# Self administered retirement trust



## howareya (19 Jun 2006)

I dont know if this should be in the pension section so please move if I have posted incorrectly.

I have been reading the thread in the property section about companies holding investment properties and the idea of a self administered retirement trust (SART) is a prominent idea of avoiding haveing the co. owning the property and instead buying it personally.

Could someone possible provide greater detail of how this (SART) works with regard to buying the investment property personally instead of through the company.


----------



## Marianne (19 Jun 2006)

Howareya, 

I think you're getting two different ideas jumbled.  

A Self Administereted Retirement Trust is a form of pension fund, whereby you make your own decisions as to what assets your pension fund holds, rather than leaving such decisions to a pension fund manager.  So you have a pension fund accumulated in the normal way (through contributions and/or a transfer from an existing scheme) and you decide that your pension fund buys a property as an asset.  It's important to note that the pension fund owns the asset and not you.  

This is totally different to the idea of a pension-backed mortgage.  Using a pension-backed mortgage, you get an interest-only mortgage to buy a property personally.  The original sum borrowed is repaid from the proceeds of your pension fund when you retire.

There are loads of threads on Askaboutmoney discussing both self-administered pensions and pension-backed mortgages.


----------



## howareya (19 Jun 2006)

Marianne,

I see the light.  Thanks very much all these pension options are very confusing to a novice.  
Just on the trust option is it possible to buy numerous investment properties.  Or is there specific guidelines to be followed within the trust.

Again thanks for previous reply


----------



## Marianne (21 Jun 2006)

It's permissible to buy as many properties as you can afford.  You cannot have any connection with the properties whatsoever (you / your company / anyone connected with you or your company actually using them, for example).  The limits on contributions you make to the Trust are the same as if such contributions were made to any other form of pension plan.


----------



## James Horgan (23 Aug 2009)

Hi Marianne
I'm new to this site and I'm also relatively new with my sart.  On the same theme as above can you tell me if my sart purchases a property as an investment it is possible for my sart to sell it back to me privately in a number of years?

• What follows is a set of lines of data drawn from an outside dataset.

-- ==== Sys2Proof/Machine/Tick.lean ====
section
/-! DEFINITION. The meridian tick (R43-R45, R63-R69): what a region does at a tick instant, from the counters of the tick that ends to the start of the slot that
is due (R74-R79, R86, R95, R198-R207), the end of a relock (R53), and the tick of the root (R69). Readings that the words leave open are log entry
21. -/

namespace Sys2Proof.Machine

/-! ## Overruns (R65, R67) -/

/-- SLIP rises by 1; the rise past SLIP_LIMIT is a slip fault, code 20. SLIP has 8 bits and R65 does not say what a further overrun at 255 does:
the model leaves it at 255 (DESIGN CHOICE, log entry 21). -/
def State.overrun (s : State) (r : Nat) : State :=
  let g := s.region r
  let slip := g.rd TCK_RSTATUS_SLIP; let lim := s.dome_ TCK_CTRL_SLIP_LIMIT
  let g1 := ((g.wr TCK_RSTATUS_OVERRUN 1).wr TCK_RSTATUS_SLIP (min 255 (slip + 1))).chrono 21 1
  let s1 := (s.setRegion r g1).hifEvent 1
  if slip ≤ lim ∧ lim < slip + 1 then (s1.modRegion r (fun h => h.wr TCK_RSTATUS_SLIP_FAULT 1)).regionFailure 20 r 0 else s1

/-! ## The swap (R198, R204, R214) -/

/-- The tag of a two-bit code (R103). -/
def tagOfCode (k : Nat) : Tag := if k = 0 then .data else if k = 1 then .last else if k = 2 then .pred else .mark

/-- A little-endian word of an image row. -/
def rowWord (row : List Byte) (o : Nat) : Nat := leNat (sliceOf row o 4)

/-- The seeds that an element's image row gives (R214). -/
def rowSeeds (row : List Byte) : List (Nat × Tok) :=
  [0, 1].filterMap (fun k =>
    let c := rowWord row (0xF8 + 16 * k)
    if c.testBit 7 then some (c % 8, ⟨BitVec.ofNat 64 (leNat (sliceOf row (0xF0 + 16 * k) 8)), tagOfCode (c / 8 % 4), 0, false⟩) else none)

/-- An element takes the registers of its image row, with the epoch patched into every context word (R199, R214). -/
def Elem.loadRow (x : Elem) (row : List Byte) (ep : Nat) : Elem :=
  let x1 := (List.range 32).foldl (fun y k =>
    let w := rowWord row (4 * k)
    y.wr (EL_CTX_WORD.nth k) (if k % 4 = 0 then putBits w 6 2 ep else w)) (x.wr EL_CTRL_CTX_EN (rowWord row 0x80 % 256))
  let x2 := [0, 1].foldl (fun y b =>
    let w := BitVec.ofNat 32 (rowWord row (0x84 + 4 * b))
    ((y.wr (EL_OBIND_DST_STOP.nth b) (EL_OBIND_DST_STOP.of w)).wr (EL_OBIND_DST_QUEUE.nth b) (EL_OBIND_DST_QUEUE.of w)).wr
      (EL_OBIND_VALID.nth b) (EL_OBIND_VALID.of w)) x1
  let x3 := (List.range 8).foldl (fun y q => y.wr (EL_QCFG_KIND.nth q) (rowWord row (0x90 + 4 * q) % 4)) x2
  let x4 := (List.range 8).foldl (fun y k =>
    (y.wr (EL_SEND_LO_HDR_LO.nth k) (rowWord row (0xB0 + 8 * k))).wr (EL_SEND_HI_HDR_HI.nth k) (rowWord row (0xB4 + 8 * k))) x3
  { x4 with seeds := rowSeeds row }

/-- An element is armed with its new set, and takes the region's epoch (R174, R204). -/
def Cluster.armSet (c : Cluster) (e ep : Nat) : Cluster :=
  let x := (c.elem e).arm
  let c1 := c.setElem e (x.wr EL_STATUS_EPOCH ep)
  { c1 with te := c1.te.armed e }

/-- The matrix unit's part of an image (R214). -/
def Cluster.loadRow32 (c : Cluster) (row : List Byte) : Cluster :=
  let c1 := (List.range 8).foldl (fun k b =>
    let w := BitVec.ofNat 32 (rowWord row (4 * b))
    (((k.wr (MU_CBIND_ELEM.nth b) (MU_CBIND_ELEM.of w)).wr (MU_CBIND_QUEUE.nth b) (MU_CBIND_QUEUE.of w)).wr (MU_CBIND_VALID.nth b)
      (MU_CBIND_VALID.of w)).wr (MU_CBIND_CREDITS.nth b) 16) c
  let l := rowWord row 0x20
  { c1 with mu := { c1.mu with setList := if l.testBit 31 then some (l % 4096) else none } }

/-- One cluster swaps in the image that starts at a row: the rows are read, the registers written and the set armed. A poisoned row, or an ARM that fails, is
ARM_ERR: the region enters FAULT, and the cluster has a parity error (R204). -/
def State.swapCluster (s : State) (i row ep : Nat) : State :=
  let r := (List.range 33).foldl (fun (a : List (List Byte) × Bool × State) k =>
    let m := a.2.2.memRead i 0 (512 * (row + k)) 512
    (a.1 ++ [m.1.1], a.2.1 || m.1.2, m.2)) ([], false, s)
  let s1 := r.2.2.modCluster i (fun c =>
    let c1 := (List.range 32).foldl (fun k e => k.modElem e (fun x => x.loadRow (r.1.getD e []) ep)) c
    (List.range 32).foldl (fun k e => k.armSet e ep) (c1.loadRow32 (r.1.getD 32 [])))
  if r.2.1 = true ∨ (List.range 32).any (fun e => ((s1.cluster i).elem e).rd EL_STATUS_CHK != 0) = true then
    (s1.modRegion (regionOf i) (fun g => (g.setSched 6).wr TCK_RDRAIN_ARM_ERR 1)).clusterFailure 9 i 0
  else s1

Current market value etc.
Thanks James


----------



## LDFerguson (24 Aug 2009)

James Horgan said:


> Hi Marianne
> I'm new to this site and I'm also relatively new with my sart. On the same theme as above can you tell me if my sart purchases a property as an investment it is possible for my sart to sell it back to me privately in a number of years? Current market value etc.
> Thanks James


 
No - self-dealing is prohibited.


----------